IV.

We use cookies. Read the Privacy and Cookie Policy

IV.

Он был очень прост, этот закон, он предусматривал всего две меры наказания – десять лет лагерей или смерть. Десять лет получали те, кто ходил по стерне после уборки хлеба и подбирал для себя случайно упавшие колоски. Смерть грозила каждому, кто трогал зерно на току или в амбаре. С изданием закона по всей стране началась кампания по борьбе с хищениями, а до сего дня нет ничего страшнее в России, чем «попасть под кампанию». Именно тогда, в 1932 году (а не в 1937, как думают многие историографы), в органах безопасности впервые возникла проблема палачей – их не хватало. По этому поводу у меня есть редкостное свидетельство.

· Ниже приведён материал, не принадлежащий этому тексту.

-- ==== Sys2Proof/Machine/Pool.lean ====
section
/-!
DEFINITION. The digit store (chapter 04) and the sender pool (chapter 05): enqueue, commit, restore and
flush of cells; eligibility, the grant queue, the grant, capture, continuation, release and abort.
-/

namespace Sys2Proof.Machine

/-! ### Eligibility and the grant queue -/

/-- The line has a head cell and it is QUEUED (R82). -/
def Line.headQueued (x : Line) : Bool :=
  match x.queue with
  | [] => false
  | c :: _ => !c.sending

/-- The line is able to send its next cell: ACTIVE, gate OPEN, head QUEUED (R104). -/
def Line.canSend (x : Line) : Bool :=
  decide (x.state = .active) && decide (x.gate = .open) && x.headQueued

/-- Eligibility (R95). -/
def Part.eligible (p : Part) (l : LineId) : Bool :=
  (p.line l).canSend && (p.line l).sender.isNone && !p.grantQueue.contains l

/-- The values a sender captures from a profile (R100). -/
def Profile.capture (r : Profile) : Captured := ⟨r.tOn, r.tOff, r.commit, r.aL, r.aH⟩

/-- The lowest-numbered FREE sender. -/
def Part.lowestFree (p : Part) : Option SenderId :=
  allSenders.find? (fun k => decide ((p.sender k).state = .free))

/-- A sender's record at the start of a burst of a symbol on a line (R99, R104). -/
def burstStart (l : LineId) (x : Symbol) (c : Captured) : Sender :=
  ⟨.toneOn, some l, some x, 0, some c, some (0, 0)⟩

/-- The grant of sender `k` to line `l` (R99). A line with no head is not granted (assumption log 11). -/
def Part.grant (p : Part) (l : LineId) (k : SenderId) : Part :=
  match (p.line l).queue with
  | [] => p
  | c :: cs =>
    (p.setLine l { p.line l with sender := some k, runCount := 1, queue := { c with sending := true } :: cs }).setSender
      k (burstStart l c.symbol (p.profileOfLine l).capture)

/-- One round of the grant test: the head of the grant queue leaves it and is granted the lowest-numbered
FREE sender, while LOCKED (R98, R112). -/
def Part.grantOnce (p : Part) : Part :=
  match p.timeBase.state, p.grantQueue, p.lowestFree with
  | .locked, l :: rest, some k => { p with grantQueue := rest }.grant l k
  | _, _, _ => p

/-- The grant test: made again until no sender is FREE or the grant queue is empty (R98). Each round
takes a line off the grant queue, so its length bounds the rounds. -/
def Part.grantTest (p : Part) : Part := p.grantQueue.foldl (fun p _ => p.grantOnce) p

/-- A line that is eligible joins the grant queue at its tail, and the grant test is made (R96, R98). -/
def Part.judge (p : Part) (l : LineId) : Part :=
  if p.eligible l then { p with grantQueue := p.grantQueue ++ [l] }.grantTest else p

/-- A line leaves the grant queue from wherever it stands (R97). -/
def Part.leaveGrantQueue (p : Part) (l : LineId) : Part :=
  { p with grantQueue := p.grantQueue.filter (fun m => decide (m ≠ l)) }

/-! ### Cells -/

/-- The next digit index: one more, and 1 after 255 (R77). -/
def nextIndex (i : Nat) : Nat := if 255 ≤ i then 1 else i + 1

/-- Takes a free cell and places it at the tail of the line's queue (R78, R91). -/
def Part.enqueue (p : Part) (l : LineId) (c : Cell) : Part :=
  { p.setLine l { p.line l with queue := (p.line l).queue ++ [c] } with free := p.free - 1 }

/-- Removes and frees the head cell, whose fields go to DIGIT SENT (R84, R102). -/
def Part.commit (p : Part) (l : LineId) (k : SenderId) (m : Manner) : Part :=
  match (p.line l).queue with
  | [] => p
  | c :: cs =>
    ({ p.setLine l { p.line l with queue := cs } with free := p.free + 1 } : Part).reportBoth (.digitSent l k m c)

/-- The head cell goes back to QUEUED (R85). -/
def Part.restoreHead (p : Part) (l : LineId) : Part :=
  match (p.line l).queue with
  | [] => p
  | c :: cs => p.setLine l { p.line l with queue := { c with sending := false } :: cs }

/-- Frees every cell of the line's queue (R86). -/
def Part.flush (p : Part) (l : LineId) : Part :=
  { p.setLine l { p.line l with queue := [] } with free := p.free + (p.line l).queue.length }

/-! ### Abort and release -/

/-- The sender becomes FREE and the line holds none (R93, R94). -/
def Part.freeSender (p : Part) (l : LineId) (k : SenderId) : Part :=
  (p.setLine l { p.line l with sender := none, runCount := 0 }).setSender k Sender.freed

/-- The frames played reach the captured commit point (R101, R109). -/
def Sender.pastCommit (x : Sender) : Bool :=
  match x.captured with
  | none => false
  | some c => decide (8 * c.commit ≤ x.elapsed)

/-- What an abort does to the cell (R109). -/
def Part.abortCell (p : Part) (l : LineId) (k : SenderId) : Part :=
  match (p.sender k).state with
  | .toneOn => if (p.sender k).pastCommit then p.commit l k .atAbort else p.restoreHead l
  | .toneOff | .free => p

/-- The abort of the sender that a line holds, without the grant test (R109). -/
def Part.abortOnly (p : Part) (l : LineId) : Part :=
  match (p.line l).sender with
  | none => p
  | some k => (p.abortCell l k).freeSender l k

/-- The abort of the sender that a line holds, and the grant test that follows it; nothing for a line that
holds none (R109, R110). The line itself does not rejoin the grant queue: each of these causes takes it
out and flushes it (assumption log 12). -/
def Part.abort (p : Part) (l : LineId) : Part :=
  match (p.line l).sender with
  | none => p
  | some _ => (p.abortOnly l).grantTest

/-- Release at the end of TONE_OFF (R105). -/
def Part.release (p : Part) (l : LineId) (k : SenderId) : Part := ((p.freeSender l k).judge l).grantTest

/-- The sender continues on its line with the new head cell (R104). -/
def Part.continueBurst (p : Part) (l : LineId) (k : SenderId) : Part :=
  match (p.line l).queue with
  | [] => p
  | c :: cs =>
    (p.setLine l { p.line l with runCount := min 16 ((p.line l).runCount + 1), queue := { c with sending := true } :: cs }).setSender
      k (burstStart l c.symbol (p.profileOfLine l).capture)

/-- The on phase of sender `k` has run its course (R101). -/
def Sender.onPhaseDone (x : Sender) : Bool :=
  match x.state, x.captured with
  | .toneOn, some c => decide (8 * c.tOn ≤ x.elapsed)
  | _, _ => false

/-- The off phase of sender `k` has run its course (R104). -/
def Sender.offPhaseDone (x : Sender) : Bool :=
  match x.state, x.captured with
  | .toneOff, some c => decide (8 * c.tOff ≤ x.elapsed)
  | _, _ => false

/-- A sender's record as it enters TONE_OFF: symbol and accumulators dropped (R102). -/
def Sender.toOff (x : Sender) : Sender :=
  { x with state := .toneOff, symbol := none, elapsed := 0, phases := none }

/-- The end of the on phase: the cell is committed and the sender enters TONE_OFF (R102). -/
def Part.onPhaseEnd (p : Part) (k : SenderId) : Part :=
  match (p.sender k).onPhaseDone, (p.sender k).line with
  | true, some l => (p.commit l k .endOfTone).setSender k (p.sender k).toOff
  | _, _ => p

/-- The decision at the end of TONE_OFF: to continue, or to release (R104). -/
def Part.continues (p : Part) (l : LineId) : Bool :=
  (p.line l).canSend && (decide ((p.line l).runCount < p.globals.runLimit) || p.grantQueue.isEmpty)

/-- The end of the off phase (R104). -/
def Part.toneOffEnd (p : Part) (k : SenderId) : Part :=
  match (p.sender k).offPhaseDone, (p.sender k).line with
  | true, some l => if p.continues l then p.continueBurst l k else p.release l k
  | _, _ => p

/-! ### Enqueue of dialled and injected digits -/

/-- Why a dialled digit finds no room: LINE before POOL (R78). `n` is the line's queue length. -/
def Part.lossReason (p : Part) (n : Nat) : Option LossReason :=
  if p.globals.lineCap ≤ n then some .line
  else if p.free = 0 then some .pool
  else none

/-- A dialled digit is offered to the store: it takes the next index, DIGIT is queued, and the digit is
enqueued or lost (R39, R78, R79). -/
def Part.offerDigit (p : Part) (l : LineId) (x : Symbol) (n : Nat) (mean : Option Nat) (c : ConventionId) : Part :=
  let i := nextIndex (p.line l).digitIndex
  let len := (p.line l).queue.length
  let p := p.updLine l (fun y => { y with digitIndex := i })
  let p := p.reportBoth (.digit l x .dialled (some n) mean (some c) i none)
  match p.lossReason len with
  | some r => p.reportBoth (.digitLost l r x i len p.free)
  | none => (p.enqueue l ⟨x, .dialled, some n, mean, i, p.stamp, false⟩).judge l

/-- One injected symbol: next index, cell, DIGIT report (R91). -/
def Part.injectOne (p : Part) (lk : LinkId) (l : LineId) (x : Symbol) : Part :=
  let i := nextIndex (p.line l).digitIndex
  let p := p.updLine l (fun y => { y with digitIndex := i })
  let p := p.enqueue l ⟨x, .injected, none, none, i, p.stamp, false⟩
  p.reportBoth (.digit l x .injected none none none i (some lk))

/-- The symbols of an INJECT, in list order, then the judging of the line (R91). -/
def Part.injectAll (p : Part) (lk : LinkId) (l : LineId) (xs : List Symbol) : Part :=
  (xs.foldl (fun p x => p.injectOne lk l x) p).judge l

/-- The line's room: line_cap less the queue length, or 0 (R90). -/
def Part.room (p : Part) (l : LineId) : Nat := p.globals.lineCap - (p.line l).queue.length

end Sys2Proof.Machine
end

В дни смерти и похорон Сталина я находился в Москве, но был... заключенным-лагерником. Удивляться не надо: вместе с еще 600 арестантами я работал в так называемой «Исправительно-трудовой колонии № 1», что размещалась на улице Шаболовка, № 46, как раз напротив Центральной студии телевидения. Круглая стальная башня – антенна этой студии, известная в Москве под именем Шуховской башни, – до сих пор снится мне ночами.

Главным бухгалтером нашей «колонии» был старший лейтенант государственной безопасности Петр Кузьмич Мнев – рослый, хорошо сложенный 55-летний офицер, у которого был один странный физический недостаток: постоянная крупная дрожь рук. Но он все-таки ухитрялся писать и считать на счетах, так что с работы не уходил. Заключенные его побаивались, считали сухим бессердечным человеком, но я-то знал, что на самом деле Мнев человек неплохой – если случалось попасть к нему в кабинет без свидетелей, он обращался как с равным, а не как с заключенным. Это был у нас, лагерников, самый верный признак.

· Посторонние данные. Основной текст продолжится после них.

-- ==== Sys2Proof/Certificates/Slice0/Obligations.lean ====
section
/-!
DEFINITION. The statements for the provers, from the numbered rules of spec/. A docstring names the rules a
statement formalises, and the assumption log where it rests on a choice of the model. `s.ready` says that the part works
and that nothing waits that must be taken before any row; `WaitingConsequencesComeFirst` says what an unready state does.
-/

section
open Sys2Proof Sys2Proof.Machine

/-! ### The queue of rows, and reset -/

/-- The model's choice (assumption log 1): a step runs the front command with the queue's rest, and an empty queue idles.
Every row answers a next state and leaves the queue as it is. -/
def Obligations.StepTakesTheFrontCommand : Prop :=
  (∀ (c : Instr) (rest : List Instr) (s : State), step { s with pending := c :: rest } = exec c { s with pending := rest })
    ∧ (∀ s : State, s.pending = [] → step s = .next s)
    ∧ ∀ (c : Instr) (s : State), ∃ t, exec c s = .next t ∧ t.pending = s.pending

/-- The model's choice (assumption logs 4, 6, 36 and 37), for the consequences of R42, R160 and R183 that the table gives rows of
their own: what waits is taken before the row that comes, after which nothing waits. -/
def Obligations.WaitingConsequencesComeFirst : Prop :=
  (∀ p : Part, p.settleUrgent.settled ∧ (p.settled → p.settleUrgent = p))
  ∧ (∀ (s : State) (c : Instr), s.hold.held = false → commandMessage c = none →
      (∀ l, c ≠ .runConfirmation l ∧ c ≠ .gap l ∧ c ≠ .clear l) → (∀ lk, c ≠ .receiveError lk) → c ≠ .lockingTimeout →
      c ≠ .powerOn → exec c s = exec c (s.withPart s.part.settleUrgent))
  ∧ ∀ (s : State) (c : Instr) (lk : LinkId) (kind : Byte) (body : List Byte), s.hold.held = false →
      commandMessage c = some (lk, kind, body) → (s.part.link lk).waiting ≠ some (.command c) →
      s.part.linkA.waiting = none ∨ s.part.linkB.waiting = none →
      exec c s = exec c (s.withPart s.part.settleUrgent)

/-- The model's choice (assumption logs 3, 14, 17 and 27): a row whose event is not due in a ready state changes nothing. -/
def Obligations.RowsThatAreNotDueChangeNothing : Prop :=
  ∀ (s : State) (c : Instr), s.ready →
    ((∃ l, c = .runConfirmation l ∨ c = .gap l ∨ c = .clear l)
      ∨ (c = .classReview ∧ s.part.timeBase.reviewDue = false)
      ∨ (∃ l k, (k, c) ∈ [(TimerKind.rest, Instr.restExpiry l), (.seize, .seizeExpiry l), (.firstDigit, .firstDigitExpiry l)
          , (.partialDial, .partialExpiry l), (.settle, .settleExpiry l)] ∧ (s.part.line l).timer ≠ some ⟨k, 0⟩)
      ∨ (∃ k x, x = s.part.sender k ∧ ((c = .onPhaseEnd k ∧ x.onPhaseDone = false)
          ∨ (c = .toneOffEnd k ∧ x.offPhaseDone = false)))
      ∨ (c = .frameWatchdogExpiry ∧ (s.part.timeBase.watchdog = none ∨ s.part.timeBase.watchdog = some 0))
      ∨ c = .lockingTimeout
      ∨ (∃ a b, c = .partResetEnd a b)
      ∨ ∃ lk k, k = s.part.link lk ∧
        (c = .receiveError lk ∨ (c = .gapTimerExpiry lk ∧ k.gapExpired = false)
          ∨ (c = .longBreak lk ∧ k.breakLong = false) ∨ (c = .shortBreak lk ∧ (k.receiver = .listening ∨ k.receiver = .deaf))
          ∨ (c = .returnToMarking lk ∧ (k.receiver = .listening ∨ ∃ n < 20, k.receiver = .breaking n))
          ∨ (c = .auditTimerExpiry lk ∧ k.auditTimer ≠ some 0) ∨ (c = .reportTransmissionComplete lk ∧ k.sending = none)
          ∨ ∃ v stop n, c = .characterTaken lk v stop n ∧ (k.receiver ≠ .listening ∨ v.get 0 = .marking))) →
    exec c s = .next s

/-- R189, R156, and the rules that the table of R189 names: what the end of a part reset leaves, field by field. The divider at
0 is the model's choice (assumption log 15). -/
def Obligations.PartResetEndSetsEveryBlock : Prop :=
  ∀ (s : State) (a b : WireLevel) (cause : ResetCause), s.hold.held = true → cause = s.part.timeBase.resetCause →
    ∀ k : WireLevel → Link,
      (∀ w, k w =
        { state := .alive, challenge := 0, auditTimer := some 2000
          queue := [⟨0, .linkStart .partReset cause 0 .locking .running⟩], lost := 0, sending := none
          assembler := .wait, receiver := (match w with | .marking => .listening | .spacing => .deaf)
          waiting := none }) →
      exec (.partResetEnd a b) s = .next { s with
        hold := ⟨false, false⟩
        part :=
          { timeBase :=
              { state := .locking, lineTime := 0, divider := 0, runCount := 0, watchdog := some 0, reviewDue := false
                lockingDue := false, resetCause := cause }
            scan := { state := .running, misses := 0, held := Vector.replicate 48 0, period := none, received := [] }
            lines := Vector.replicate 48
              { slicer :=
                  { lc := 640, lo := 0, debounced := .open, candidate := 0, cls := .clean, faultReviews := 0
                    awaitingFirst := false }
                decoder :=
                  { pEst := 1600, run := { polarity := .open, start := 0, duration := 0, confirmed := true }
                    ended := none, pendingBreak := none, digit := none, tests := .made }
                state := .disabled, gate := .shut, profile := 0, digitIndex := 0, pulseDialled := false
                callStart := none, timer := none, flaps := 0, queue := [], sender := none, runCount := 0, trace := none }
            traceSlots := Vector.replicate 2 none
            free := 256
            grantQueue := []
            senders := Vector.replicate 8
              { state := .free, line := none, symbol := none, elapsed := 0, captured := none, phases := none }
            profiles := Vector.replicate 8
              { pNom := 100, nominal := 40, seizeTime := 60, flashMin := 200, clearTime := 600, firstDigitTime := 15
                partialTime := 20, settleTime := 10, flapLimit := 5, convention := 0, seizeGate := .shut, tOn := 70
                tOff := 70, commit := 40, aL := 4000, aH := 5000 }
            conventions :=
              #v[ Vector.ofFn (fun n => some ⟨(n.val + 1) % 10, by omega⟩), Vector.ofFn (fun n => some ⟨n.val, by omega⟩)
                , Vector.ofFn (fun n => some ⟨9 - n.val, by omega⟩), Vector.ofFn (fun n => some ⟨(n.val + 1) % 10, by omega⟩) ]
            globals := { auditPeriod := 2000, runLimit := 4, lineCap := 32 }
            linkA := k a
            linkB := k b } }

Сразу после смерти Сталина, когда весь лагерь бурлил в ожидании перемен, а начальство уже знало о грядущих переменах, я по работе попал вот так в кабинет Мнева. Петр Кузьмич сидел над газетой с сообщением об освобождении из тюрьмы врачей-евреев, арестованных за два месяца до смерти Сталина по обвинению в заговоре с целью убийства руководителей партии и правительства. Сообщение гласило, что врачи ни в чем не виновны, что они были оклеветаны и что в ходе следствия к ним применялись «приемы, недостойные советского правосудия» – другими словами пытки. Руки Мнева, как мне показалось, дрожали больше, чем обычно, когда он взял газету и протянул мне.

— Прочитайте.

— Уже читал.

— На фразу о «недостойных приемах» обратили внимание?

— Обратил.

— А о каких это «приемах» шла речь – знаете?

— Конечно нет, гражданин начальник.

— К черту «гражданина начальника». Я – Петр Кузьмич. Хотите, покажу парочку?

За пять с половиной лет тюремной и лагерной жизни я насмотрелся на всякое, наслушался самых адских рассказов – удивить или напугать меня было трудно. А тут, представьте, я вдруг почему-то испугался. Очень уж не похоже было такое поведение на обычно сдержанного, даже суховатого Мнева. Вдруг он сошел с ума и сейчас начнет меня пытать какими-то дьявольскими пытками!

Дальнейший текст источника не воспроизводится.